Ist es Realismus oder Resignation? In Deutschland, und nicht nur dort, steht der Biokraftstoff vor dem Aus. Pflanzliche Produkte gehörten auf den Teller, nicht in den Tank – so die neue einhellige Parole über die Grenzen der politischen Lager hinweg.
Aufgrund des Krieges in der Ukraine, aber auch als Folgen von Dürren und anderen Umweltproblemen wird Getreide weltweit immer knapper. Auch der Anbau anderer Nutzpflanzen wirft Probleme auf. Sie stehen ebenfalls nicht mehr so reichlich zur Verfügung, wie man es zumindest in den wohlhabenden Industrienationen gewohnt war.
Aus Nutzpflanzen erzeugter Biosprit war bei den Autofahrern nie besonders beliebt, weil sie fürchteten, dass er für ihre Motoren nicht optimal sei. Schäden blieben zwar aus, aber es gibt bis heute leichte Einbussen bei den Reichweiten. Vor Jahrzehnten warb die damalige Mineralölgesellschaft Esso, heute Exxon, mit dem Slogan: «Pack den Tiger in den Tank». Das klang wesentlich verlockender und kraftvoller als der Appell an die Vernunft, im Benzin oder Diesel einen Anteil der Brühe aus Getreide, Zuckerrüben, Rapsöl oder aus Holzresten zu akzeptieren.
Das Argument dafür war allerdings klar: Der Verbrauch von Produkten aus Mineralöl ist nicht nachhaltig, denn die wachsen bekanntlich nicht nach. Zudem schädigt der Schadstoffausstoss Klima und Umwelt. Nachwachsende Rohstoffe können zur Minderung dieses Problems beitragen. In Deutschland werden fünf Prozent der Anbauflächen für die Vorprodukte von Biokraftstoffen genutzt, in den USA werden bis zu vierzig Prozent von der Getreide- und Fruchternte in Biosprit verwandelt. In Zeiten der sich verschärfenden Nahrungsmittelknappheit erscheinen diese Flächen allzu gross, und der deutsche Landwirtschaftsminister Cem Özdemir (Grüne) stellte Ende März fest: «Es ist nicht nachhaltig, Weizen und Mais in den Tank zu schütten.»

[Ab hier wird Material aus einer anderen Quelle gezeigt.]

theorem Kept.putRefused (hs : Kept false s₀ s) : Kept false s₀ (s.putRefused p) := by
  unfold State.putRefused
  dsimp only
  split
  · exact hs.violog
  · exact hs.violog

theorem Kept.putEnds (hs : Kept false s₀ s) : Kept false s₀ (s.putEnds e) := by
  unfold State.putEnds
  dsimp only
  split
  · refine Kept.pump ?_
    split
    · exact hs.frame.strandTrap
    · exact hs.frame
  · exact hs

theorem Kept.execPeerPutReceive (hs : Kept false s₀ s) : Keeps s₀ (execPeerPutReceive p s) := by
  have stopped : ∀ o : Option Effect, ∀ t, Kept false s₀ t →
      Kept false s₀ (match o with | some x => (t.putRefused p).putEnds x | none => t.putRefused p) := fun o t ht => by
    split
    · exact ht.putRefused.putEnds
    · exact ht.putRefused
  unfold Machine.execPeerPutReceive
  refine .ite trivial ?_
  dsimp only
  split
  · exact stopped _ _ hs.frame
  · refine .ite (stopped _ _ hs.frame) ?_
    split
    · trivial
    · next u e =>
      have hu : Kept false s₀ u := by
        refine KeptSome.of_some (.ite ?_ ?_) e
        · exact hs.frame.directWrite
        · exact hs.frame
      refine Kept.pump ?_
      split
      · exact (hu.foldl fun _ _ h => h.sealRec).noteDuring.nspWrite.updCore
      · exact (hu.foldl fun _ _ h => h.sealRec).noteDuring.nspWrite

theorem Kept.execPeerAck {id : ℕ} (hs : Kept false s₀ s) : Keeps s₀ (execPeerAck id s) := by
  unfold Machine.execPeerAck
  dsimp only
  split
  · exact .ite hs.draw_snd.putEnds hs.draw_snd.frame.pump
  · trivial

theorem Kept.noteGranules (hs : Kept false s₀ s) : Kept false s₀ (s.noteGranules c tok gs) :=
  hs.updCore

theorem Kept.srcCausal (hs : Kept false s₀ s) : KeptSome false s₀ (s.srcCausal c ctx space a) :=
  hs.directReads

/-- The same of what a read of the copy engine answers: only a failure that is found at the memory changes the state. -/
def KeptReach (s₀ : State) : Reach α → Prop
  | .late _ s => Kept false s₀ s
  | _ => True

/-- The same of where a packet's bytes went. -/
def KeptLanded (s₀ : State) : Landed → Prop
  | .done s => Kept false s₀ s
  | .late _ s => Kept false s₀ s
  | _ => True

theorem KeptReach.of_late {r : Reach α} (h : KeptReach s₀ r) (e : r = .late x t) : Kept false s₀ t := by
  subst e
  exact h

theorem KeptLanded.of_done {r : Landed} (h : KeptLanded s₀ r) (e : r = .done t) : Kept false s₀ t := by
  subst e
  exact h

theorem KeptLanded.of_late {r : Landed} (h : KeptLanded s₀ r) (e : r = .late x t) : Kept false s₀ t := by
  subst e
  exact h

theorem KeptReach.ite {r q : Reach α} {p : Prop} [Decidable p] (hr : KeptReach s₀ r) (hq : KeptReach s₀ q) :
    KeptReach s₀ (if p then r else q) := by
  split
  · exact hr
  · exact hq

theorem KeptLanded.ite {r q : Landed} {p : Prop} [Decidable p] (hr : KeptLanded s₀ r) (hq : KeptLanded s₀ q) :
    KeptLanded s₀ (if p then r else q) := by
  split
  · exact hr
  · exact hq

theorem mapVa_ne_late {s : State} {r : Leaf → Bool} : s.mapVa c ctx va r ≠ .late x t := by
  unfold State.mapVa
  split
  · exact fun h => nomatch h
  · split
    · exact fun h => nomatch h
    · split
      · exact fun h => nomatch h
      · exact fun h => nomatch h

theorem reachVa_ne_late {s : State} {r : Leaf → Bool} : s.reachVa c ctx va r ≠ .late x t := by
  unfold State.reachVa
  split
  · exact fun h => nomatch h
  · exact mapVa_ne_late

theorem Kept.readVa (hs : Kept false s₀ s) : KeptReach s₀ (s.readVa c ctx va n exit) := by
  unfold State.readVa
  split
  · trivial
  · trivial
  · trivial
  · next e => exact (reachVa_ne_late e).elim
  · refine .ite trivial ?_
    split
    · split
      · exact hs.sealRec
      · trivial
    · exact hs.refuseLines

theorem Kept.readSrc (hs : Kept false s₀ s) : KeptReach s₀ (s.readSrc c ctx space a n exit) := by
  unfold State.readSrc
  refine .ite hs.readVa (.ite ?_ (.ite trivial (.ite trivial trivial)))
  split
  · refine .ite hs.refusal (.ite trivial (.ite hs.refusal ?_))
    split
    · trivial
    · exact hs.refuseLines
  · exact hs.refusal

theorem Kept.packetSend (hs : Kept false s₀ s) : Keeps s₀ (packetSend c cmd s) := by
  unfold Machine.packetSend
  dsimp only
  split
  · split
    · trivial
    · refine .ite trivial ?_
      split
      · trivial
      · next u e =>
        have hu := hs.focus.srcCausal.of_some e
        have seen : ∀ p : Prop, ∀ _ : Decidable p, Kept false s₀ (if p then u.nspSeen c else u) := fun _ _ => .ite hu.nspSeen hu
        split
        · trivial
        · exact (seen _ _).absentRec.onCore
        · exact (seen _ _).onCore
        · next e => exact ((seen _ _).readSrc.of_late e).onCore
        · exact (seen _ _).onCore
        · exact ((seen _ _).foldl fun _ _ h => h.exitRec).srcSeen.injSrc.onCore
        · trivial
  · trivial

theorem Kept.landPa (hs : Kept false s₀ s) : KeptLanded s₀ (s.landPa c st r va pa data) := by
  unfold State.landPa
  split
  · split
    · exact hs.noteGranules.nspWrite
    · split
      · exact hs.sealRec
      · split
        · next e => exact (hs.directWrite.of_some e).storeBytes
        · trivial
  · refine Kept.pump (Kept.frame (hs.sendsAlone ?_ ?_))
    · rfl
    · rfl

theorem Kept.writeDst (hs : Kept false s₀ s) : KeptLanded s₀ (s.writeDst c st r p data last) := by
  unfold State.writeDst
  refine .ite hs (.ite (.ite trivial (.ite hs.putRefused hs.frameNext)) (.ite (.ite trivial hs.noteGranules.writeNsp) ?_))
  dsimp only
  split
  · trivial
  · next e => exact (reachVa_ne_late e).elim
  · trivial
  · exact .ite trivial (Kept.updCore (.ite hs.badPteRec hs.absentRec))
  · refine .ite (.ite trivial hs.updCore) (.ite trivial ?_)
    split
    · exact hs.landPa
    · exact hs.refuseLines

theorem Kept.execPacketLand (hs : Kept false s₀ s) : Keeps s₀ (execPacketLand c cmd i s) := by
  unfold Machine.execPacketLand
  dsimp only
  split
  · split
    · trivial
    · refine .ite trivial ?_
      split
      · trivial
      · exact hs.focus.onCore
      · next e => exact (hs.focus.writeDst.of_late e).onCore
      · next e => exact (hs.focus.writeDst.of_done e).onCore
  · trivial

theorem Kept.startSignal (hs : Kept false s₀ s) (e : s.startSignal c st q = .ok t) : Kept false s₀ t := by
  have kept : match s.startSignal c st q with | .ok t => Kept false s₀ t | .error _ => True := by
    unfold State.startSignal
    dsimp only
    split
    · next h =>
      split at h
      · cases h
        exact hs
      · split at h
        · cases h
        · cases h
          exact hs.frameNext
        · split at h
          · cases h
          · cases h
            exact hs.absentRec.updCore
        · cases h
        · cases h
    · trivial
  rw [e] at kept
  exact kept

theorem Kept.ite_fst {x y : State × α} {p : Prop} [Decidable p] (hx : Kept false s₀ x.1) (hy : Kept false s₀ y.1) :
    Kept false s₀ (if p then x else y).1 := by
  split
  · exact hx
  · exact hy

theorem Kept.startCopy_fst (hs : Kept false s₀ s) : Kept false s₀ (s.startCopy c st q).1 := by
  unfold State.startCopy
  dsimp only
  split
  · exact hs
  · refine .ite_fst ?_ (.ite_fst ?_ hs)
    · split
      · next e => exact hs.startSignal e
      · exact hs
    · split
      · exact hs
      · refine .ite_fst ?_ (.ite_fst hs (.ite_fst hs hs))
        dsimp only
        exact hs.refusal

theorem Kept.startBank_fst (hs : Kept false s₀ s) : Kept false s₀ (s.startBank c st e).1 := by
  unfold State.startBank
  dsimp only
  split
  · split
    · dsimp only
      exact hs.refusal
    · split
      · exact hs
      · split
        · exact hs
        · split
          · exact hs.violog
          · dsimp only
            exact hs.updDie
  · dsimp only
    exact hs.refusal

theorem Kept.startBind_fst (hs : Kept false s₀ s) : Kept false s₀ (s.startBind c st q).1 := by
  unfold State.startBind
  dsimp only
  split
  · exact hs
  · exact .ite_fst hs (.ite_fst hs hs.setDie)

theorem Kept.startRel_fst (hs : Kept false s₀ s) : Kept false s₀ (s.startRel c st q).1 := by
  unfold State.startRel
  dsimp only
  split
  · exact hs
  · exact .ite_fst hs (.ite_fst hs hs.setDie)

theorem Kept.readPages (hs : Kept false s₀ s) : KeptReach s₀ (s.readPages c ctx fuel va n) := by
  induction fuel generalizing va n with
  | zero => trivial
  | succ fuel ih =>
    rw [State.readPages]
    split
    · refine .ite trivial ?_
      split
      · trivial
      · exact ih
    · exact hs.readVa

theorem Kept.startPergola_fst (hs : Kept false s₀ s) : Kept false s₀ (s.startPergola c st q).1 := by
  unfold State.startPergola
  dsimp only
  split
  · exact hs
  · refine .ite_fst hs ?_
    split
    · refine .ite_fst hs (.ite_fst hs ?_)
      split
      · split
        · exact hs
        · exact hs.setDie
      · exact hs.absentRec
      · exact hs
      · exact hs
      · next e => exact hs.readPages.of_late e
    · exact .ite_fst hs hs.setDie
    · exact hs.setDie

theorem Kept.startGrant_fst (hs : Kept false s₀ s) : Kept false s₀ (s.startGrant c st e).1 := by
  unfold State.startGrant
  dsimp only
  split
  · exact hs
  · split
    · exact hs
    · split
      · exact hs
      · exact hs.setDie.frame

theorem Kept.flushLines (hs : Kept false s₀ s) : Kept false s₀ (s.flushLines ctx a n) := by
  unfold State.flushLines
  dsimp only
  refine Kept.foldl hs fun _ _ ht => ?_
  split
  · split
    · exact ht
    · refine Kept.foldl ht fun _ _ ht' => ?_
      split
      · next t'' e'' => exact (ht'.execDramWriteback.of_next e'')
      · exact ht'
  · exact ht

theorem Kept.startFlush_fst (hs : Kept false s₀ s) : Kept false s₀ (s.startFlush e).1 := by
  unfold State.startFlush
  dsimp only
  split
  · exact hs
  · split
    · exact hs
    · exact hs

theorem Kept.flushRun {id : CoreId} (hs : Kept false s₀ s) : Keeps s₀ (flushRun id cmd s) := by
  unfold Machine.flushRun
  dsimp only
  split
  · exact .ite trivial hs.focus.flushLines.onCore
  · trivial

theorem Kept.pgloadRun {id : CoreId} (hs : Kept false s₀ s) : Keeps s₀ (pgloadRun id cmd s) := by
  unfold Machine.pgloadRun
  dsimp only
  split
  · exact .ite trivial (Keeps.ite trivial hs.focus.startPergola_fst.onCore)
  · trivial

theorem Kept.startEntry_fst (hs : Kept false s₀ s) : Kept false s₀ (s.startEntry c st e).1 := by
  unfold State.startEntry
  split
  · exact hs.startBank_fst
  · exact hs.startBind_fst
  · exact hs.startRel_fst
  · exact hs.startPergola_fst
  · exact hs.startPergola_fst
  · exact hs.startPergola_fst
  · exact hs.startGrant_fst
  · exact hs.startFlush_fst
  · exact hs.startFlush_fst
  · exact hs.startCopy_fst

theorem Kept.execCeCommandStart {id : CoreId} (hs : Kept false s₀ s) : Keeps s₀ (execCeCommandStart id s) := by
  unfold Machine.execCeCommandStart
  dsimp only
  split
  · exact .ite trivial (Keeps.ite trivial hs.focus.startEntry_fst.onCore)
  · trivial

theorem Kept.execCeCommandComplete (hs : Kept false s₀ s) : Keeps s₀ (execCeCommandComplete c cmd s) := by
  unfold Machine.execCeCommandComplete
  dsimp only
  split
  · refine .ite trivial (.ite hs.focus.wallNow.onCore.frame.onCore.asyncTrap ?_)
    have counted : ∀ (p q : Prop) (_ : Decidable p) (_ : Decidable q) f g h, Kept false s₀
      (if p then ((s.focus c).wallNow.onCore f).onCore g
        else if q then ((s.focus c).wallNow.onCore f).onCore h else (s.focus c).wallNow.onCore f) := fun _ _ _ _ _ _ _ =>
      .ite hs.focus.wallNow.onCore.onCore (.ite hs.focus.wallNow.onCore.onCore hs.focus.wallNow.onCore)
    refine .ite ?_ (counted _ _ _ _ _ _ _)
    split
    · exact (counted _ _ _ _ _ _ _).frameNext
    · exact counted _ _ _ _ _ _ _
  · trivial

theorem Kept.execCpysigSignal (hs : Kept false s₀ s) : Keeps s₀ (execCpysigSignal n s) := by
  unfold Machine.execCpysigSignal
  split
  · split
    · refine .ite trivial (Kept.pump (Kept.frame (hs.sendsAlone ?_ ?_)))
      · rfl
      · rfl
    · trivial
  · trivial

theorem Kept.endpointCount (hs : Kept false s₀ s) : Kept false s₀ (s.endpointCount d a) := by
  unfold State.endpointCount
  split
  · exact hs
  · split
    · exact hs.updCore
    · exact hs.updDie

theorem Kept.execPsendDelivery (hs : Kept false s₀ s) : Keeps s₀ (execPsendDelivery n s) := by
  unfold Machine.execPsendDelivery
  split
  · trivial
  · split
    · dsimp only
      split
      · trivial
      · next u e =>
        have hu : Kept false s₀ u := by
          refine KeptSome.of_some ?_ e
          split
          · trivial
          · exact hs.directWrite
        exact hu.putLines.updDie.frame.endpointCount
    · trivial

theorem Kept.execPermitArrive (hs : Kept false s₀ s) : Keeps s₀ (execPermitArrive d ch s) :=
  .ite trivial hs.frame.setReg

/-! ## Line ports and PCIe -/

theorem Kept.writeSlots (hs : Kept false s₀ s) : Kept false s₀ (s.writeSlots d p w fuel i l) := by
  induction fuel generalizing s i l with
  | zero => exact hs
  | succ fuel ih =>
    rw [State.writeSlots]
    exact .ite hs (ih (hs.directWrites.getD hs).putLines)

theorem Kept.landSlots (hs : Kept false s₀ s) : Kept false s₀ (s.landSlots d p m seq l) :=
  hs.writeSlots.updDie.endpointCount

theorem Kept.landFrame (hs : Kept false s₀ s) : Kept false s₀ (s.landFrame d p q pg pay) := by
  unfold State.landFrame
  dsimp only
  split
  · have landed : ∀ g : Prop, ∀ _ : Decidable g, ∀ n l f, Kept false s₀ (if g then (s.landSlots d p 1 n l).updDie d f else s) :=
      fun _ _ _ _ _ => .ite hs.landSlots.updDie hs
    exact .ite (landed _ _ _ _ _).landSlots.updDie (landed _ _ _ _ _).landSlots
  · refine .ite hs.updDie ?_
    split
    · exact hs.updDie
    · exact .ite hs.updDie (.ite hs.writeSlots.updDie.updDie hs.writeSlots.updDie)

Seine Kollegin, die Umweltministerin Steffi Lemke, ebenfalls von den Grünen, assistierte: Biokraftstoffe aus Nahrungs- und Futtermittelpflanzen seien «aus der Zeit gefallen». Auch Greenpeace macht sich gegen den Biosprit stark: «Make food, not fuel». Das erinnert an «Make love, not war», und das soll es wohl auch. Überhaupt fällt bei der Auseinandersetzung um den Biosprit der hohe moralische Ton auf: Früher war er geboten, um die Welt zu retten, jetzt gehört er verboten, um den Hunger zu bekämpfen. Der Erfolg der Grünen in Deutschland hängt auch damit zusammen, dass sie jeder Wendung den passenden Sound geben.
Sie praktizieren und vermitteln ihren Realismus, ohne in Resignation zu verfallen. Robert Habeck und Annalena Baerbock folgen ihren Einsichten in die neuen Notwendigkeiten mit so grosser Energie, dass sie dabei absolut authentisch wirken. Habeck relativiert den Artenschutz zugunsten neuer Windräder, Baerbock setzt sich über pazifistische Festlegungen eines grossen Teils der Grünen hinweg. Ähnliches geschieht bei ihren Kabinettskollegen.
Franz Joseph Strauss hat einmal gesagt, konservativ zu sein, bedeute, an der Spitze des Fortschritts zu marschieren. Mit ihrer meisterhaften politischen Kommunikation erinnern die Grünen daran.